[Start of Attachment]

-- ==== Sys2Proof/Syntax.lean ====
section
/-! DEFINITION. The commands of the block: one constructor per row of spec/opcode_table.json, with the row's operands. A
command that names a time condition (a timer expired, a frame ended) is the environment's report that the condition came
about (notes/assumptions/2.md). -/
namespace Sys2Proof

open Sys2Proof.Machine (HalfId Who Span VaneEdge Volts LinkErr Sof CanBus)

[End of Attachment]

Problem statement:
Line by line, copy the data above.

Solution for this task:
-- ==== Sys2Proof/Syntax.lean ====
section
/-! DEFINITION. The commands of the block: one constructor per row of spec/opcode_table.json, with the row's operands. A
command that names a time condition (a timer expired, a frame ended) is the environment's report that the condition came
about (notes/assumptions/2.md). -/
namespace Sys2Proof

open Sys2Proof.Machine (HalfId Who Span VaneEdge Volts LinkErr Sof CanBus)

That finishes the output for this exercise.